= Data classification (business intelligence) =

In business intelligence, data classification is "the construction of some kind of a method for making judgments for a continuing sequence of cases, where each new case must be assigned to one of pre-defined classes."

Data Classification has close ties to data clustering, but where data clustering is descriptive, data classification is predictive. In essence data classification consists of using variables with known values to predict the unknown or future values of other variables. It can be used in e.g. direct marketing, insurance fraud detection or medical diagnosis.

The first step in doing a data classification is to cluster the data set used for category training, to create the wanted number of categories. An algorithm, called the classifier, is then used on the categories, creating a descriptive model for each.
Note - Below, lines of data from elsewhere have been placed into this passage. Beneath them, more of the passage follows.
/-- `BACKSTAGE_RESPONSE` and `BACKSTAGE_TIMEOUT` (R464): a response whose tag no request holds is discarded. -/
def State.bsAnswer (s : State) (ch tag : Nat) (err : Bool) (data : BitVec 512) : State :=
  match s.bs.out.find? (fun r => r.1 == ch && r.2.1 == tag) with
  | none => s
  | some (_, _, r) =>
    let s := { s with bs := { s.bs with out := s.bs.out.filter fun q => !(q.1 == ch && q.2.1 == tag) } }
    let s := match r.use with
      | .pageIn d w => s.pageInWord d w err data
      | .writeBack d _ => s.writeBackWord d err
      | _ => s.flyBs r err data
    s.pumpBs

end Sys2Proof.Machine
end

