/-- Zeros written at any address, page by page: whole words, and a last part of one. -/
def State.zeroBytes (s : State) (a n : Nat) : State :=
  let whole := n / 64 * 64
  let s := iter ((a % 65536 + whole + 65535) / 65536) (fun k s =>
    let lo := if k = 0 then a else (a / 65536 + k) * 65536
    s.zeroWords lo (min (65536 - lo % 65536) (a + whole - lo))) s
  if n % 64 = 0 then s else s.put (a + whole) (List.replicate (n % 64) 0) false

/-- The accumulator can be read on this core (R248). -/
def State.accOk (s : State) (e : BitVec 1024) : Bool := s.localRangeOk (entF e Ex.accBase) (8 * entF e Ex.elems)

/-- Zeros over a plane; a plane outside the frames of R248 takes none (DEDUCED, log entry 21). -/
def State.zeroPlane (s : State) (a n : Nat) : State := if s.localRangeOk a n then s.zeroBytes a n else s

def State.zeroPmask (s : State) (e : BitVec 1024) : State := s.zeroPlane (entF e Ex.pmaskBase) ((entF e Ex.elems + 7) / 8)

def State.zeroAcc (s : State) (e : BitVec 1024) : State := s.zeroPlane (entF e Ex.accBase) (8 * entF e Ex.elems)

/-! EXCH_SETTLE (R404 to R406). -/

/-- Why a settle or an open halts before it does anything (R382, R411). -/
def State.ownerChecks (s : State) (c : Cue) : List Code :=
  let b := c.xBucket
  if s.bucketOk b = false ∨ entOwned (s.bucket b) = false then [.exchBucket]
  else
    (if c.opcode = 0x52 ∧ s.build.units ≤ c.xCheckUnit then [Code.unitAbsent] else [])
    ++ (if c.opcode = 0x52 ∧ c.xPblk ≠ 0 ∧ s.localRangeOk c.xPblk 64 = false then [.localAddr] else [])

/-- The generation is sampled, forced or repaired (R404). -/
def State.mustCheck (s : State) (c : Cue) : Bool :=
  let b := c.xBucket
  decide ((b + s.bf b Ex.gen) % 2 ^ min 8 (s.regF R.exchCtrl 0 4) = 0) || c.xForce || decide (0 < s.bf b Ex.attempt)

/-- The sum of the accumulator modulo 2^64, and whether a word read uncorrectable or poisoned. -/
def State.accSum (s : State) (e : BitVec 1024) : (BitVec 64 × Bool) × State :=
  let n := entF e Ex.elems
  iter ((n + 7) / 8) (fun i (st : (BitVec 64 × Bool) × State) =>
    let k := min 8 (n - 8 * i)
    let r := st.2.readPlain 0x20 (entF e Ex.accBase + 64 * i) (8 * k)
    let sum := ((List.range k).map fun j => numOf ((r.1.1.drop (8 * j)).take 8)).sum
    ((st.1.1 + BitVec.ofNat 64 sum, st.1.2 || r.1.2), r.2)) ((0, false), s)

/-- A check (R404); it answers whether the bucket passed. -/
def State.exchCheck (s : State) (b : Nat) : Bool × State :=
  let e := s.bucket b
  let r := s.accSum e
  let s := r.2.count R.exchChecks 1
  if r.1.2 = false ∧ r.1.1.toNat = entF e Ex.ownSum then (true, s)
  else
    let s := (s.setBf b Ex.state exHeld).count R.exchMismatch 1
    (false, s.logRecord (FaultRec.plain 1 0x20 Code.exchCheckMismatch.num b 7))

/-- SETTLED, with GSCALE in the parameter block (R405). -/
def State.settled (s : State) (f : Flight) : State :=
  let c := f.q.cue
  let b := c.xBucket
  let s := s.setBf b Ex.state exSettled
  let g := ((ofB32 c.xGsBase).scale2 (-(entI8 (s.bucket b) Ex.shift))).toB32
  let s := if c.xPblk = 0 then s else s.put (c.xPblk + 28) (bytesOf 4 g.toNat) false
  s.exchDone f.q.uid

/-- A repair (R406 steps 1 to 4). -/
def State.repair (s : State) (f : Flight) : State :=
  let b := f.q.cue.xBucket
  let e := s.bucket b
  let att := entF e Ex.attempt + 1
  let s := (s.zeroAcc e).zeroPmask e
  let e := entSet (entSet e Ex.attempt att) Ex.state exRepairing
  let e := entSet (entSet (entSet (entSet e Ex.arrived 0) Ex.failMask 0) Ex.ownSum 0) Ex.ownMax 0
  let s := (s.setBucket b e).count R.exchRepairs 1
  let s := { s with exch := { s.exch with run := some ⟨f.q.uid, 0, false, true⟩ } }
  (entNotify e).foldl (fun s d =>
    s.sendSync d 4 b (BitVec.ofNat 16 (entF e Ex.gen)) (BitVec.ofNat 8 att) none) s

/-- A HELD bucket is repaired, or fails (R406). -/
def State.heldBucket (s : State) (f : Flight) : State :=
  let b := f.q.cue.xBucket
  if s.bf b Ex.attempt < s.regF R.exchCtrl 12 3 then s.repair f
  else (s.setBf b Ex.state exFailed).exchHalt f.q.uid .exchRepairFailed

/-- A settle goes on from what the bucket's state is; the check waits until the cue heads its chorus unit's queue. -/
def State.settleStep (s : State) (f : Flight) : State :=
  let c := f.q.cue
  let b := c.xBucket
  let st := s.bf b Ex.state
  if st = exFailed then s.exchHalt f.q.uid .exchRepairFailed
  else if st = exHeld then s.heldBucket f
  else if st ≠ exComplete then s
  else if s.mustCheck c = false then s.settled f
  else if (s.queue (8 + c.xCheckUnit)).head? ≠ some f.q.uid then s
  else if s.accOk (s.bucket b) = false then s.exchHalt f.q.uid .localAddr
  else
    let r := s.exchCheck b
    if r.1 then r.2.settled f else r.2.heldBucket f

/-- `EXCH_SETTLE`. -/
def State.exchSettle (s : State) : State := match s.exchHead 0x52 with
  | none => s
  | some f =>
    if s.exch.run.isSome then s.settleStep f
    else match leastCode (s.ownerChecks f.q.cue) with
      | some code => s.exchHalt f.q.uid code
      | none =>
        let s := s.startFlight f.q.uid
        ({ s with exch := { s.exch with run := some (ExRun.mk f.q.uid 0 false false) } }).settleStep f

/-! EXCH_OPEN (R386, R408). -/

/-- The shift of the next generation (R386). -/
def State.nextShift (s : State) (e : BitVec 1024) : Int :=
  let hist := (s.tracker (entF e Ex.trk)).hist
  if hist = [] then entI8 e Ex.initS
  else
    let m := hist.foldl (fun a c => if a.lt (ofB32 c) then ofB32 c else a) Num.zero
    if m.isZero then entI8 e Ex.shift
    else max (-126) (min 126 ((31 - (entF e Ex.headroom : Int)) - (m.ceilLog2 + s.margin)))

/-- `EXCH_OPEN`. -/
def State.exchOpen (s : State) : State := match s.exchHead 0x53 with
  | none => s
  | some f =>
    if s.exch.run.isSome then s.exchFinish
    else
      let c := f.q.cue
      let b := c.xBucket
      let e := s.bucket b
      let busy := if s.ownerChecks c ≠ [.exchBucket] ∧ entF e Ex.state ≠ exSettled then [Code.exchBusy] else []
      match leastCode (s.ownerChecks c ++ busy) with
      | some code => s.exchHalt f.q.uid code
      | none =>
        let sh := s.nextShift e
        let gen := BitVec.ofNat 16 (entF e Ex.gen + 1)
        let e := entSet (entSet (entSet e (352, 224) 0) Ex.gen gen.toNat) Ex.shift (bvI 8 sh).toNat
        let s := (s.startFlight f.q.uid).setBucket b e
        let s := s.zeroPmask e
        let s := if c.xZeroAcc then s.zeroAcc e else s
        let s := { s with exch := { s.exch with run := some ⟨f.q.uid, 0, false, false⟩ } }
        let s := ((entNotify e).filter (· != s.coreId)).foldl (fun s d =>
          s.sendSync d 3 b gen (bvI 8 sh) (some f.q.uid)) s
        s.exchFinish

/-! The owner's replay table (R399). -/

/-- An answer: ACK (8), NAK (9) or REFUSED (10). -/
def State.exchAnswer (s : State) (dst : BitVec 12) (kind ch bucket gen seq : Nat) : State :=
  s.sendPacket dst 0xA ch (exHead bucket gen seq 0 kind ch)

/-- A sequenced operation: applied in SEQ order, dropped as a duplicate, or answered with NAK. `f` applies it and says
whether it was not refused. -/
def State.sequenced (s : State) (src : BitVec 12) (ch : Nat) (seq : BitVec 32) (bucket gen : Nat) (f : State → Bool × State) :
    State :=
  let k := exKey src ch
  let go (s : State) : State :=
    let r := f s
    let s := { r.2 with exch := { r.2.exch with replay := NMap.set none r.2.exch.replay k (some seq) } }
    s.exchAnswer src (if r.1 then 8 else 10) ch bucket gen seq.toNat
  match NMap.get none s.exch.replay k with
  | none => go s
  | some last =>
    if seq = last + 1 then go s
    else if (last - seq).toNat < 2 ^ 31 then (s.count R.exchDup 1).exchAnswer src 8 ch bucket gen seq.toNat
    else (s.count R.exchNak 1).exchAnswer src 9 ch bucket gen last.toNat

/-- A bucket of this core that is OPEN or REPAIRING. -/
def State.bucketLive (s : State) (b : Nat) : Bool :=
  s.bucketOk b && entOwned (s.bucket b) && (s.bf b Ex.state == exOpen || s.bf b Ex.state == exRepairing)

/-- Sets the bit of a group's part in FAIL_MASK. -/
def State.failPart (s : State) (b g : Nat) : State :=
  let e := s.bucket b
  s.setBucket b (entSet e Ex.failMask (entF e Ex.failMask ||| 2 ^ entPart e g))

/-- A stray operation's record (R400, R402). -/
def State.exchStray (s : State) (b : Nat) : State :=
  (s.count R.exchStray 1).logRecord (FaultRec.plain 1 0x20 Code.exchStray.num b 7)

/-- A refused operation (R400). -/
def State.refuseOp (s : State) (b : Nat) (group : Option Nat) : Bool × State :=
  let s := match group with
    | some g => if s.bucketLive b then s.failPart b g else s
    | none => s
  (false, (s.count R.exchRefused 1).exchStray b)

/-- An operation whose GEN is the entry's, on a bucket that takes operations (R400). -/
def State.takesOp (s : State) (b : Nat) (gen : BitVec 16) : Bool := s.bucketLive b && s.bf b Ex.gen == gen.toNat

/-- Both ends of a range of at most a page may be written by the adders (R249). -/
def State.addersOk (s : State) (a n : Nat) : Bool := s.remoteWriteOk a && s.remoteWriteOk (a + n - 1)

/-- One accumulator word: the first `l.length` of its elements take contributions, saturated at ±(2^63 − 2); the word's
poison stays (R400). It answers whether the word was poisoned. -/
def State.addWord (s : State) (a : Nat) (l : List Int) : Bool × State :=
  let r := s.readWord (a / 64)
  let vals := (List.range 8).map fun i =>
    let v := (BitVec.ofNat 64 (numOf ((r.1.1.drop (8 * i)).take 8))).toInt
    match l[i]? with
    | some n => (max (-rawTop) (min rawTop (v + n)), decide (v + n < -rawTop ∨ rawTop < v + n))
    | none => (v, false)
  let s := r.2.count R.exchSat (vals.countP (·.2))
  (r.1.2, s.landWord a ((vals.map fun v => bytesOf 8 (BitVec.ofInt 64 v.1).toNat).flatten) r.1.2)

/-- An ACCUMULATE (R400). -/
def State.accumulateOp (s : State) (b : Nat) (gen : BitVec 16) (group count : Nat) (pmask : BitVec 64) (data : List (BitVec 32)) :
    Bool × State :=
  let e := s.bucket b
  let a := entF e Ex.accBase + 512 * group
  let p := entF e Ex.pmaskBase + 8 * group
  let pm := pmask.toNat % 2 ^ count
  if s.takesOp b gen = false then s.refuseOp b (some group)
  else if s.fatal ∨ s.addersOk a (8 * count) = false ∨ s.remoteWriteOk p = false then
    (s.count R.propRemoteRefused 1).refuseOp b (some group)
  else
    let l := (data.take count).map (·.toInt)
    let r := iter ((count + 7) / 8) (fun i (st : Nat × State) =>
      let q := st.2.addWord (a + 64 * i) ((l.drop (8 * i)).take 8)
      (if q.1 then st.1 ||| (0xFF <<< (8 * i)) else st.1, q.2)) (pm, s)
    let s := r.2
    let s := if r.1 = 0 then s
      else
        let old := s.readWord (p / 64)
        let was := numOf ((old.1.1.drop (p % 64)).take 8)
        old.2.landWord p (bytesOf 8 (was ||| r.1)) old.1.2
    (true, s.count64 R.exchAppliedLo R.exchAppliedHi 1)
These models can then be used to categorize new items in the created classification system.
==Effectiveness==
According to Golfarelli and Rizzi, these are the measures of effectiveness of the classifier:
- Predictive accuracy: How well does it predict the categories for new observations?
- Speed: What is the computational cost of using the classifier?
- Robustness: How well do the models created perform if data quality is low?
- Scalability: Does the classifier function efficiently with large amounts of data?
- Interpretability: Are the results understandable to users?

Typical examples of input for data classification could be variables such as demographics, lifestyle information, or economical behaviour.

==Challenges==
There are several challenges in working with data classification. One in particular is that it is necessary for all using categories on e.g. customers or clients, to do the modeling in an iterative process. This is to make sure that change in the characteristics of customer groups does not go unnoticed, making the existing categories outdated and obsolete, without anyone noticing.

This could be of special importance to insurance or banking companies, where fraud detection is extremely relevant. New fraud patterns may come unnoticed, if the methods to surveil these changes and alert when categories are changing, disappearing or new ones emerge, are not developed and implemented.